Premium Member Stewart McLain Posted September 1, 2024 Premium Member Posted September 1, 2024 Last night a short film of mine was in an online film festival. I was unhappy to see that in several scenes which were intended to have a dark background, and which have always appeared dark when watching elsewhere, the picture was almost fully illuminated. It was as though the ambient light level had been lifted by a stop or more. A basement ceiling that was supposed to be largely obscured by darkness was entirely visible. As a note, I watched the festival on my television via hdmi from my laptop and the festival was conducted over a zoom call. This morning I watched a clip streamed from Filmfreeway with the same laptop to tv setup and the picture looked as intended. How is this possible? Is Zoom increasing the overall gain? And why is that information recoverable? Is this preventable by more aggressively crushing the blacks or increasing contrast? Posting here because I suspect my grading skills are to blame. Thanks for any insight!
Don H Marks Posted September 2, 2024 Posted September 2, 2024 Title made me think someone distributed your secret film on how to make an A-bomb and blow up a city.. 1 1
Joerg Polzfusz Posted September 2, 2024 Posted September 2, 2024 Hi! There are several options in Zoom that can be set by the sender and by the receiver: deshake, denoise, deflicker, … . (Screenshots from the German iPhone version) It’s hard to tell whether it was an incorrect setting on your or the organizer‘s side.

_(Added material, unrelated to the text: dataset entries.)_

-- ==== Sys2Proof/Tests/Slice0.lean ====
section
/-! SUPPORT. The model's own tests: ill-formed terms that the checks refuse, words written out from the spec's encodings, one-step tests
whose expected values are the spec's examples, and for each obligation with hypotheses a witness that meets them all. -/

namespace Sys2Proof.Tests

open Sys2Proof Sys2Proof.Machine

/-! ## Well-formedness: one ill-formed term for each check -/

theorem test_wf_lbit : (Instr.lbit 2#8 true).wf Config.initial = false := by decide
theorem test_wf_eos : (Instr.eos 2#8).wf Config.initial = false := by decide
theorem test_wf_clrc : (Instr.clrc 2#8).wf Config.initial = false := by decide
theorem test_wf_rdreg : (Instr.rdreg 2#8 0#3).wf Config.initial = false := by decide
theorem test_wf_syncs : (Instr.syncA 2#8).wf Config.initial = false ∧ (Instr.syncB 2#8).wf Config.initial = false := by decide
theorem test_wf_pairs : (Instr.manPair10 2#8).wf Config.initial = false ∧ (Instr.manPair01 2#8).wf Config.initial = false ∧
    (Instr.manPair00 2#8).wf Config.initial = false ∧ (Instr.manPair11 2#8).wf Config.initial = false := by decide
theorem test_wf_bits : (Instr.dirBit0 2#8).wf Config.initial = false ∧ (Instr.dirBit1 2#8).wf Config.initial = false := by decide
/-- CRD's own word is not an illegal one. -/
theorem test_wf_illegalOther_legal : (Instr.illegalOther 0x60000000#32).wf Config.initial = false := by decide
/-- A word with op 7 stands in its own row. -/
theorem test_wf_illegalOther_op7 : (Instr.illegalOther 0x70000000#32).wf Config.initial = false := by decide

theorem test_cfg_nCh_low : ¬ ({ Config.initial with nCh := 0 } : Config).Wf := by decide
theorem test_cfg_nCh_high : ¬ ({ Config.initial with nCh := 257 } : Config).Wf := by decide
theorem test_cfg_syncW_low : ¬ ({ Config.initial with syncW := 0, syncA := 0#32, syncB := 1#32 } : Config).Wf := by decide
theorem test_cfg_syncW_high : ¬ ({ Config.initial with syncW := 33 } : Config).Wf := by decide
theorem test_cfg_syncA_wide : ¬ ({ Config.initial with syncA := 0x10000#32 } : Config).Wf := by decide
theorem test_cfg_syncB_wide : ¬ ({ Config.initial with syncB := 0x10000#32 } : Config).Wf := by decide
theorem test_cfg_sync_equal : ¬ ({ Config.initial with syncB := 0x3C5A#32 } : Config).Wf := by decide
theorem test_cfg_body_order : ¬ ({ Config.initial with minBody := 256 } : Config).Wf := by decide
theorem test_cfg_body_high : ¬ ({ Config.initial with maxBody := 65536 } : Config).Wf := by decide
theorem test_cfg_tsW_low : ¬ ({ Config.initial with tsW := 0 } : Config).Wf := by decide
theorem test_cfg_tsW_high : ¬ ({ Config.initial with tsW := 65 } : Config).Wf := by decide

/-! ## Decoding: words written out field by field (R90, R92): op, rsv1, ch, rsv2, arg -/

theorem test_decode_lbit : decode 2 (0b0000_0000_00000001_00000000_00000001#32) = .lbit 1#8 true := by decide
theorem test_decode_eos : decode 3 (0b0001_0000_00000010_00000000_00000000#32) = .eos 2#8 := by decide
theorem test_decode_clrc : decode 2 (0b0010_0000_00000001_00000000_00000000#32) = .clrc 1#8 := by decide
theorem test_decode_rdreg : decode 2 (0b0011_0000_00000001_00000000_00000110#32) = .rdreg 1#8 6#3 := by decide
theorem test_decode_cinit : decode 1 (0b0100_0000_00000000_00000000_00000000#32) = .cinit := by decide
theorem test_decode_cbyte : decode 1 (0b0101_0000_00000000_00000000_10110001#32) = .cbyte 0xB1#8 := by decide
theorem test_decode_crd : decode 1 (0b0110_0000_00000000_00000000_00000000#32) = .crd := by decide
theorem test_decode_op7 : decode 256 (0b0111_0000_00000000_00000000_00000101#32) = .illegalOp7 5#28 := by decide
theorem test_decode_op8 : decode 256 (0b1000_0000_00000000_00000000_00000101#32) = .illegalOp8F 5#31 := by decide
theorem test_decode_opF : decode 256 (0b1111_0000_00000000_00000000_00000000#32) = .illegalOp8F 0x70000000#31 := by decide
/-- LBIT with a reserved bit, with a channel that does not exist, and with arg = 2. -/
theorem test_decode_other : decode 2 (0b0000_0001_00000000_00000000_00000001#32) = .illegalOther 0x01000001#32 ∧
    decode 2 (0b0000_0000_00000010_00000000_00000001#32) = .illegalOther 0x00020001#32 ∧
    decode 2 (0b0000_0000_00000000_00000000_00000010#32) = .illegalOther 0x00000002#32 := by decide

/-- The line bits of 0x555555553C5A, the TESTCFG pattern of the opcode table's row SYNC_A, first-arriving bit first. -/
def patternBitsA : List Bool :=
  ["0101", "0101", "0101", "0101", "0101", "0101", "0101", "0101", "0011", "1100", "0101", "1010"].flatMap
    fun digit => digit.toList.map (· == '1')

/-- The line bits of 0x55555555C3A5, the row SYNC_B. -/
def patternBitsB : List Bool :=
  ["0101", "0101", "0101", "0101", "0101", "0101", "0101", "0101", "1100", "0011", "1010", "0101"].flatMap
    fun digit => digit.toList.map (· == '1')

/-- What decoding answers, as an option. -/
def decoded (code : Code) : Option Instr := (decodeCode Config.initial code).toOption

theorem test_decode_syncA : decoded (.pattern 1#8 patternBitsA) = some (.syncA 1#8) := by decide +kernel
theorem test_decode_syncB : decoded (.pattern 1#8 patternBitsB) = some (.syncB 1#8) := by decide +kernel
/-- The patterns of R98 and R99, and a channel that does not exist. -/
theorem test_decode_pairs : decoded (.pair 0#8 true false) = some (.manPair10 0#8) ∧ decoded (.pair 1#8 false true) = some (.manPair01 1#8) ∧
    decoded (.pair 0#8 false false) = some (.manPair00 0#8) ∧ decoded (.pair 0#8 true true) = some (.manPair11 0#8) ∧
    decoded (.pair 2#8 true true) = none := by decide
theorem test_decode_bits : decoded (.bit 0#8 false) = some (.dirBit0 0#8) ∧ decoded (.bit 1#8 true) = some (.dirBit1 1#8) := by decide
/-- The opcode table's words, numbered as the table numbers their bits. -/
theorem test_decodeTableWord : decodeTableWord 32 0x30010007 = some (.rdreg 1#8 7#3) ∧ decodeTableWord 8 0b10 = some (.manPair10 0#8) ∧
    decodeTableWord 1 1 = some (.dirBit1 0#8) ∧ decodeTableWord 8 4 = none := by decide

/-! ## One step -/

/-- The next state, as an option. -/
def nextOf : Host.Outcome State Fault Refusal → Option State
  | .next t => some t
  | _ => none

Premium Member Stewart McLain Posted September 5, 2024 Author Premium Member Posted September 5, 2024 @Don H Marks Sometimes the cover is the best part of the comic book. 😁
Premium Member Stewart McLain Posted September 5, 2024 Author Premium Member Posted September 5, 2024 @Joerg Polzfusz Those settings might have had something to do with it. I'm still curious as to what I could do to protect my images in the future. I mean, it's not possible to to light up the darkened corners of the Batcave or Don Corleone's inner sanctum just by tweaking a few settings on Zoom, right?
Johanan Pandone Posted September 5, 2024 Posted September 5, 2024 Crushing blacks excessively has side effects. Might want to control the lighting better so you don't have spill on the planes you want black. And if you want to check your work to make sure there is no information in the blacks export the final cut then bring it back into the editor and increase the exposure to check if there is still info there
Premium Member Stewart McLain Posted September 5, 2024 Author Premium Member Posted September 5, 2024 @Johanan Pandone Great idea to re-import the final cut and boost exposure for verification. And a little ouch over the "control lighting better" comment but you're not wrong. Thank you!

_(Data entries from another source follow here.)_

/-- The signal engine. -/
structure SigSt where
  /-- Signal store: entries that differ from the power-up entry, by index, strictly rising (R108). -/
  store : List (Nat × BitVec 64) := []
  /-- The age clock (R109), in 64 us units, and the sweeper's next entry (R111). -/
  age : Nat := 0
  sweep : Nat := 0
  /-- Streams that differ from an unused one, by index. -/
  streams : List (Nat × StreamSt) := []
  emits : List EmitSt := []
  bams : List (Nat × BamSession) := []
  /-- Binding addresses seen, by binding index (R136). -/
  bindings : List (Nat × Nat) := []
  claims : Vector ClaimSt 10 := Vector.replicate 10 {}
  /-- Table entries under reload: PDU table?, index (R106). -/
  reloading : List (Bool × Nat) := []
  /-- The distance residue in mm (R134), and metres the Field die holds as a request. -/
  residue : Nat := 0
  /-- Streams that logged a MAC mismatch in the current 100 ms: stream, time (R139). -/
  sealLogged : List (Nat × Nat) := []
  deriving DecidableEq, Repr

/-! ### External ports (R141-R200) -/

/-- A frame standing in a CAN or LIN receive queue (R148). -/
structure RxItem where
  bytes : Blob
  /-- Its copies: output, where it goes after F29, the PDU it carries there. -/
  copies : List (Nat × Option Nat × Option Nat)
  hash : Nat
  tc : Nat
  ts : Nat
  deriving DecidableEq, Repr

/-- A CAN controller (R141-R159). -/
structure CanSt where
  tec : Nat := 0
  recv : Nat := 0
  /-- Transmit buffers in load order: buffer number, frame. -/
  bufs : List (Nat × Nat) := []
  rq0 : List RxItem := []
  rq1 : List RxItem := []
  /-- The reference buffer (R155), the reference state 0x0A/04, the follower's cycle count. -/
  refBuf : Option CanFrame := none
  refState : Nat := 0
  refCycle : Nat := 0
  /-- Start of frame of the last reference message (ps), and its Master_Ref_Mark (R156). -/
  lastRefPs : Option Nat := none
  refMark : Nat := 0
  deriving DecidableEq, Repr

/-- A LIN controller (R160-R165). -/
structure LinSt where
  /-- Response buffers: identifier, frame. -/
  resp : List (Nat × Nat) := []
  rq0 : List RxItem := []
  rq1 : List RxItem := []
  /-- The header on the bus: identifier, and whether it was this port's own. -/
  header : Option (Nat × Bool) := none
  /-- When the last header began (ps) and T_max of its frame (ps). -/
  lastHeaderPs : Option Nat := none
  lastTmaxPs : Nat := 0
  /-- The rate the frame in progress runs at, bit/s (R163). -/
  rate : Nat := 0
  /-- Consecutive headers with a read-back error. -/
  readback : Nat := 0
  /-- The last header had a read-back error. -/
  headerBad : Bool := false
  /-- The 100 ms after a wake-up signal are running (R165). -/
  blackout : Bool := false
  skipLoggedPs : Option Nat := none
  deriving DecidableEq, Repr

/-- A class's pause state on an Ethernet port (R182-R184). -/
structure PauseSt where
  /-- Stopped by a received pause. -/
  stopped : Bool := false
  /-- Quanta of the last pause applied. -/
  quanta : Nat := 0
  /-- The watchdog overrides the pause. -/
  override : Bool := false
  deriving DecidableEq, Repr

/-- A MACsec secure association (R189). -/
structure SaSt where
  transmit : Bool
  channel : Nat
  sci : Nat
  an : Nat
  slot : Nat
  pn : Nat
  active : Bool
  deriving DecidableEq, Repr

/-- An Ethernet or TSA port (R169-R198). -/
structure EthSt where
  linkUp : Bool := false
  /-- The frame being sent. -/
  tx : Option Nat := none
  /-- A MAC control frame waits to be sent ahead of the queues: class vector and quanta (R180). -/
  control : List (Nat × Nat) := []
  pauses : Vector PauseSt 8 := Vector.replicate 8 {}
  /-- Attempts of the frame being sent, and whether it waits in back-off (R181). -/
  attempts : Nat := 0
  backoff : Bool := false
  /-- PLCA status 0x0B/07: 0 off, 1 active, 2 inactive. -/
  plca : Nat := 0
  /-- The PHY reports a fault; jabber silences the transmitter (R187). -/
  phyFault : Bool := false
  /-- A wake burst is being sent (R188). -/
  wakeBurst : Bool := false
  sas : List SaSt := []
  /-- Frames of the port waiting at F29 for an SA (R194). -/
  pnExhausted : Bool := false
  /-- Three quarters of the PN space were passed and logged. -/
  pnLogged : Bool := false
  /-- gPTP state as the keeper's service sees the port. -/
  asCapable : Bool := false
  meanDelay : Nat := 0
  /-- Timestamps of the last frame received and sent, in ns of device time (R195). -/
  rxTs : Nat := 0
  txTs : Nat := 0
  /-- Alternation of receive and transmit lanes (R192). -/
  rxAlt : Bool := false
  txAlt : Bool := false
  /-- The MAC halted the link: SerDes off. -/
  rate : Nat := 0
  deriving DecidableEq, Repr

/-- A port test (R475-R478). -/
structure PortTestSt where
  /-- 0 idle, 1 running, 2 complete. -/
  st : Nat := 0
  stopping : Bool := false
  sent : Nat := 0
  checked : Nat := 0
  errors : Nat := 0
  /-- The mode, length and count in force, and the next sequence number of the generator. -/
  mode : Nat := 0
  count : Nat := 0
  nextSeq : Nat := 0
  expectSeq : Nat := 0
  deriving DecidableEq, Repr

/-- An external port: what every kind has, and the controller of its kind. -/
structure Port where
  st : FnState := .stopped
  downCause : Nat := 0
  /-- The flush of R97 is running; the frame and cell counts it has made. -/
  flushing : Bool := false
  flushedFrames : Nat := 0
  flushedCells : Nat := 0
  /-- The holdoff of R153 is running. -/
  holdoff : Bool := false
  /-- Waiting for 128 occurrences of 11 recessive bits (R153). -/
  recoverySeq : Bool := false
  /-- Times (ps) of the downs of the last 60 s. -/
  downTimes : List Nat := []
  /-- Integrating to the bus: 11 recessive bits for CAN, one inter-frame space for LIN (R152, R166). -/
  integrating : Bool := false
  /-- When the stop under way began (ps): what is in reception then is finished (R166). -/
  stopPs : Nat := 0
  /-- The stop under way ends with the domain off and its pads held (R157, R444). -/
  voteOff : Bool := false
  can : CanSt := {}
  lin : LinSt := {}
  eth : EthSt := {}
  test : PortTestSt := {}
  deriving DecidableEq, Repr

/-! ### Profold cores (R201-R240) -/

/-- A tagged word (R201): tag and payload. -/
structure PfWord where
  tag : BitVec 4 := 0
  val : Word := 0
  deriving DecidableEq, Repr

/-- State of an accumulator (R231). -/
inductive AccState where
  | valid | stale | fault
  deriving DecidableEq, Repr

/-- An 80-bit accumulator; in F32 mode it holds a binary32 pattern. -/
structure PfAcc where
  st : AccState := .valid
  val : Int := 0
  /-- F32 mode. -/
  f32 : Bool := false
  deriving DecidableEq, Repr

/-- What a producer in flight will write (R223). -/
inductive PfTarget where
  | reg (r : Fin 32) (w : PfWord)
  /-- The destination of a load: dropped when the instruction after it traps in load-delay mode (R226). -/
  | load (r : Fin 32) (w : PfWord)
  | acc (a : Fin 2) (v : PfAcc)
  deriving DecidableEq, Repr

/-- A write in flight: it lands at the end of cycle `due`; entries stand in issue order. -/
structure PfPending where
  due : Nat
  what : PfTarget
  deriving DecidableEq, Repr

/-- A Profold core, or a lockstep pair of them, which is invisible to code (R201-R240). -/
structure PfCore where
  g : Vector PfWord 32 := Vector.replicate 32 {}
  /-- Accumulators as a reader sees them, and with every MACD product issued so far (R223, R231). -/
  acc : Vector PfAcc 2 := Vector.replicate 2 {}
  accFull : Vector PfAcc 2 := Vector.replicate 2 {}
  status : Word := 1
  tpc : Word := 0
  tcode : Word := 0
  tinfo : Word := 0
  tvec : Word := 0
  tstatus : Word := 0
  /-- The 64-bit cycle counter, and CYCHI as the last read of CYCLO latched it (R213). -/
  cyc : Nat := 0
  /-- The least the cycle counter has reached at the last tick: 800 cycles a tick. -/
  cycMark : Nat := 0
  cycHi : Word := 0
  isalvl : Word := 0x11
  coreid : Word := 0
  ipend : Word := 0
  imask : Word := 0
  /-- Segment descriptors (R214). -/
  sg : Vector (BitVec 64) 16 := Vector.replicate 16 0
  /-- Instruction words the instruction memory holds; 0: the spec states no size (R217). -/
  imem : Nat := 0
  /-- Instruction words it has been loaded with, by address; a core whose code the spec does not place lists none (R242, R243). -/
  code : List (Nat × Word) := []
  /-- Addresses whose word has an uncorrectable error (R201). -/
  badCode : List Nat := []
  pc : Nat := 0
  /-- Data memory and the rest of the physical data space the core writes: words that are not VOID, by
  word address, addresses strictly rising (R201, R242, R255). -/
  mem : List (Nat × PfWord) := []
  pend : List PfPending := []
  /-- The instruction just before was a load or SCW: its address, whether a trap now discards its result, and the result on its
  way (R226). -/
  prevLoad : Option (Nat × Bool × PfPending) := none
  /-- The reservation: word address, cycle of its LRW (R232). -/
  resv : Option (Nat × Nat) := none
  /-- The cycle in which the last divide issued (R224). -/
  lastDiv : Option Nat := none
  /-- The instruction at the pc stands in a delay slot; the target to continue at after it (R227). -/
  slotTarget : Option Nat := none
  /-- A REP has issued: the next instruction runs this many times more, and its word once it has run (R228). -/
  rep : Option Nat := none
  repWord : Option Word := none
  /-- The round-robin pointer of the data memory: 0 the core, 1 the other agent (R22, R233). -/
  memPtr : Nat := 0
  /-- WAIT has stopped issue (R220). -/
  waiting : Bool := false
  /-- A double trap has stopped the core (R236), or the debug port has (R485). -/
  halted : Bool := false
  debugHalt : Bool := false
  /-- One instruction may issue although the debug port holds the core (R485). -/
  debugStep : Bool := false
  deriving DecidableEq, Repr

/-! ### Worker pairs, windows, keeper (R241-R258) -/

/-- Which run of a window this is (R248). -/
inductive RunKind where
  | first | rerun | shadow
  deriving DecidableEq, Repr

/-- How a run has ended (R246). -/
inductive RunEnd where
  | wend | trapped | overrun | miscompare
  deriving DecidableEq, Repr

/-- A run of a window on a pair (R244-R248). -/
structure WinRun where
  win : Nat
  col : Nat
  kind : RunKind
  /-- Input words that have been written into the data memory (R244), and those a store of their own cycle came after (R233). -/
  landed : Nat := 0
  skip : List Nat := []
  /-- The cycle of its first issue, by the core's counter (R244, R246). -/
  base : Nat := 0
  /-- Loaded and able to issue (a shadow run loads first). -/
  ready : Bool := true
  /-- Words one of the window's STORE routes names, as stored so far: the output staging (R247). -/
  staging : List (Nat × PfWord) := []
  ended : Option RunEnd := none
  deriving DecidableEq, Repr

Johanan Pandone Posted September 6, 2024 Posted September 6, 2024 Aww don't feel bad. I'm probably projecting my own struggles with spill light onto your question about black point....

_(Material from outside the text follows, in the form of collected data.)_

-- ==== Sys2Proof/Machine/Ops.lean ====
section
/-! DEFINITION. The operations every meaning shares: bytes and bits, maps in canonical form, the object
values, time, draws, round robin (R22), events (R470-R474) and records (R384-R396). -/

namespace Sys2Proof.Machine

/-- What a meaning answers. -/
abbrev Res := Host.Outcome State Fault Refusal

/-- The answer of a meaning that takes `s` to `t`. A command has its effect on everything but the queue of waiting
commands, which is the sender's. [log 8 DEDUCED] -/
def conclude (s t : State) : Res := .next { t with pending := s.pending }

/-! ### Bits and bytes -/

/-- Bits `hi` to `lo` of a number (R4). -/
def bitsOf (v hi lo : Nat) : Nat := (v >>> lo) % 2 ^ (hi + 1 - lo)

/-- `n` bytes of `v`, least significant first. [log 12 DEDUCED] -/
def leBytes (n v : Nat) : Blob := (List.range n).map fun i => BitVec.ofNat 8 (v >>> (8 * i))

/-- `n` bytes of `v`, most significant first. -/
def beBytes (n v : Nat) : Blob := (leBytes n v).reverse

/-- The number whose bytes, least significant first, these are. -/
def ofLe (b : Blob) : Nat := b.foldr (fun x a => x.toNat + 256 * a) 0

/-- The number whose bytes, most significant first, these are. -/
def ofBe (b : Blob) : Nat := b.foldl (fun a x => a * 256 + x.toNat) 0

/-- `n` bytes from offset `o`, as far as the string goes. -/
def sub (b : Blob) (o n : Nat) : Blob := (b.drop o).take n

/-- `n` bytes from offset `o`, with 0x00 past the end. -/
def subPad (b : Blob) (o n : Nat) : Blob := (List.range n).map fun i => b.getD (o + i) 0

/-- `b` with the bytes from `o` on replaced by `d`; 0x00 stands between its end and `o`. -/
def patch (b : Blob) (o : Nat) (d : Blob) : Blob :=
  b.take o ++ List.replicate (o - b.length) 0 ++ d ++ b.drop (o + d.length)

/-- A constant of Config as a string of `n` bytes. -/
def bytesOf (n : Nat) (f : Nat → Byte) : Blob := (List.range n).map f

/-- Zero bytes. -/
def zeros (n : Nat) : Blob := List.replicate n 0

/-- `n` rounded up to a multiple of `m`. -/
def roundUp (n m : Nat) : Nat := (n + m - 1) / m * m

/-- Quotient rounded up. -/
def ceilDiv (a b : Nat) : Nat := (a + b - 1) / b

/-- `n` split into pieces of `k` elements (the last may be shorter); `fuel` bounds the pieces. -/
def chunksAux {α : Type} (k : Nat) : Nat → List α → List (List α)
  | 0, _ => []
  | _, [] => []
  | f + 1, l => l.take k :: chunksAux k f (l.drop k)

/-- A list split into pieces of `k` elements. -/
def chunks {α : Type} (k : Nat) (l : List α) : List (List α) := chunksAux k (l.length + 1) l

/-- The number a two's complement field of `w` bits holds. -/
def signedOf (w v : Nat) : Int := if v % 2 ^ w < 2 ^ (w - 1) then (v % 2 ^ w : Nat) else (v % 2 ^ w : Nat) - (2 ^ w : Nat)

/-- Two's complement of `v` in `w` bits. -/
def unsignedOf (w : Nat) (v : Int) : Nat := (v % (2 ^ w : Nat)).toNat

/-! ### Vectors addressed by numbers -/

/-- Element `i` changed by `f`; nothing where `i` is past the end. -/
def vmod {α : Type} {n : Nat} (v : Vector α n) (i : Nat) (f : α → α) : Vector α n :=
  if h : i < n then v.set i (f v[i]) else v

/-! ### Maps with rising keys -/

/-- The value of a key. -/
def mapGet {α : Type} (k : Nat) : List (Nat × α) → Option α
  | [] => none
  | (a, v) :: r => if a = k then some v else mapGet k r

/-- The map with `k` holding `v`. -/
def mapPut {α : Type} (k : Nat) (v : α) : List (Nat × α) → List (Nat × α)
  | [] => [(k, v)]
  | (a, w) :: r => if k < a then (k, v) :: (a, w) :: r else if a = k then (k, v) :: r else (a, w) :: mapPut k v r

/-- The map without `k`. -/
def mapDel {α : Type} (k : Nat) (m : List (Nat × α)) : List (Nat × α) := m.filter fun e => e.1 ≠ k

/-- Keys strictly rising. -/
def keysRise {α : Type} : List (Nat × α) → Bool
  | [] => true
  | [_] => true
  | (a, _) :: (b, w) :: r => a < b && keysRise ((b, w) :: r)

/-! ### Object values (R410, R412, R413) -/

/-- The key of an entry. -/
def odKey (idx sb : Nat) : Nat := idx * 256 + sb

/-- Offset `off`, subindex `sb` of port `n`'s block (R425). -/
def pk (n off sb : Nat) : Nat := odKey (0x3000 + 0x20 * n + off) sb

/-- Whether a row of the tables describes an entry. -/
def ObjRow.has (r : ObjRow) (idx sb : Nat) : Bool :=
  r.i0 ≤ idx && (idx - r.i0) % (max r.stride 1) == 0 && (idx - r.i0) / (max r.stride 1) < r.n && r.s0 ≤ sb && sb ≤ r.s1

/-- The row of the tables for an entry. -/
def findRow (idx sb : Nat) : Option ObjRow := objRows.find? (·.has idx sb)

/-- The default of an entry, by key. -/
def odDefault (k : Nat) : Nat := ((findRow (k / 256) (k % 256)).map (·.dflt)).getD 0

/-- The stored value of an entry. -/
def val (s : State) (k : Nat) : Nat := (mapGet k s.od).getD (odDefault k)

/-- The stored values with entry `k` holding `v`, in canonical form. -/
def odSet (m : List (Nat × Nat)) (k v : Nat) : List (Nat × Nat) :=
  if v = odDefault k then mapDel k m else mapPut k v m

/-- Store a value in an entry. -/
def setVal (k v : Nat) (s : State) : State := { s with od := odSet s.od k v }

/-- A stored string or DOMAIN. -/
def blob (s : State) (k : Nat) : Blob := (mapGet k s.blobs).getD []

/-- Store a string or DOMAIN. -/
def setBlob (k : Nat) (b : Blob) (s : State) : State :=
  { s with blobs := if b = [] then mapDel k s.blobs else mapPut k b s.blobs }

/-- A counter of 32 bits that saturates, raised by `n` (R6). -/
def countN (k n : Nat) (s : State) : State := setVal k (min (val s k + n) 0xFFFFFFFF) s

/-- A counter of 32 bits that saturates, raised by 1. -/
def count (k : Nat) (s : State) : State := countN k 1 s

/-- A counter of 64 bits that wraps. -/
def count64 (k : Nat) (s : State) : State := setVal k ((val s k + 1) % 2 ^ 64) s

/-- A Boolean entry. -/
def flag (s : State) (k : Nat) : Bool := val s k ≠ 0

/-! ### What leaves the block -/

/-- Record something that leaves the block (log entry 4). [log 4 DESIGN CHOICE] -/
def emit (o : Out) (s : State) : State := { s with out := o :: s.out }

/-! ### Time (R28, R456) -/

/-- Picoseconds of one fabric slot (15.625 ns). -/
def slotPs : Nat := 15625
/-- Picoseconds of a tick. -/
def tickPs : Nat := 1000000

/-- Device time in ps. [log 9 DESIGN CHOICE] -/
def nowPs (s : State) : Nat := s.clk.tickPs + s.clk.slot * slotPs
/-- Device time in ns, 0x2182/01. -/
def nowNs (s : State) : Nat := nowPs s / 1000 % 2 ^ 64
/-- The AO real-time clock, seconds (0x2107/01). -/
def aoSec (s : State) : Nat := s.pwr.rtc

/-- One millisecond and one second in ps. -/
def msPs : Nat := 1000000000
def secPs : Nat := 1000000000000

/-! ### Open values and noise -/

/-- A fresh free value below `bound` (log entry 5). [log 5 DESIGN CHOICE] -/
def free (bound : Nat) (s : State) : Nat × State :=
  (Config.freeValue s.freeCtr % max bound 1, { s with freeCtr := s.freeCtr + 1 })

Daniel D. Teoli Jr. Posted September 28, 2024 Posted September 28, 2024 (edited) On 9/4/2024 at 10:07 PM, Stewart McLain said: @Joerg Polzfusz Those settings might have had something to do with it. I'm still curious as to what I could do to protect my images in the future. I mean, it's not possible to to light up the darkened corners of the Batcave or Don Corleone's inner sanctum just by tweaking a few settings on Zoom, right? Yes, it is called contrast grading. It is done by hand. But I do it with still software, not movie software. Maybe they have AI masking that will carry from scene to scene for movie software...dunno. If you really want something blacked out, you need to darken it a few times separately. You have to view your work on every venue it will be shown and make a grade specifically for that venue. TV is different than YT and YT is different than Vimeo and those are different than projection. IR Flash All Photos: D.D.Teoli Jr. With IR flash they are pretty ugly many times unless you do a lot of contrast grading. But as I said, you are on your own with movie software. My software won't do it. Good luck! Edited September 28, 2024 by Daniel D. Teoli Jr.
Daniel D. Teoli Jr. Posted September 28, 2024 Posted September 28, 2024 Here...this is an example of contrast grading...by hand. They had some still software back in the day where you could click on a shadow, and you could change the grading of the entire shadow. But it would also change anything else that had a similar density to the shadow in the photo. It did not require hand dodging and burning. As I said, if you definitely want the area masked out for any possible recovery, you need to do it multiple times. You find this out...by testing! If you can't achieve the security mask you want, you reimport and process it again.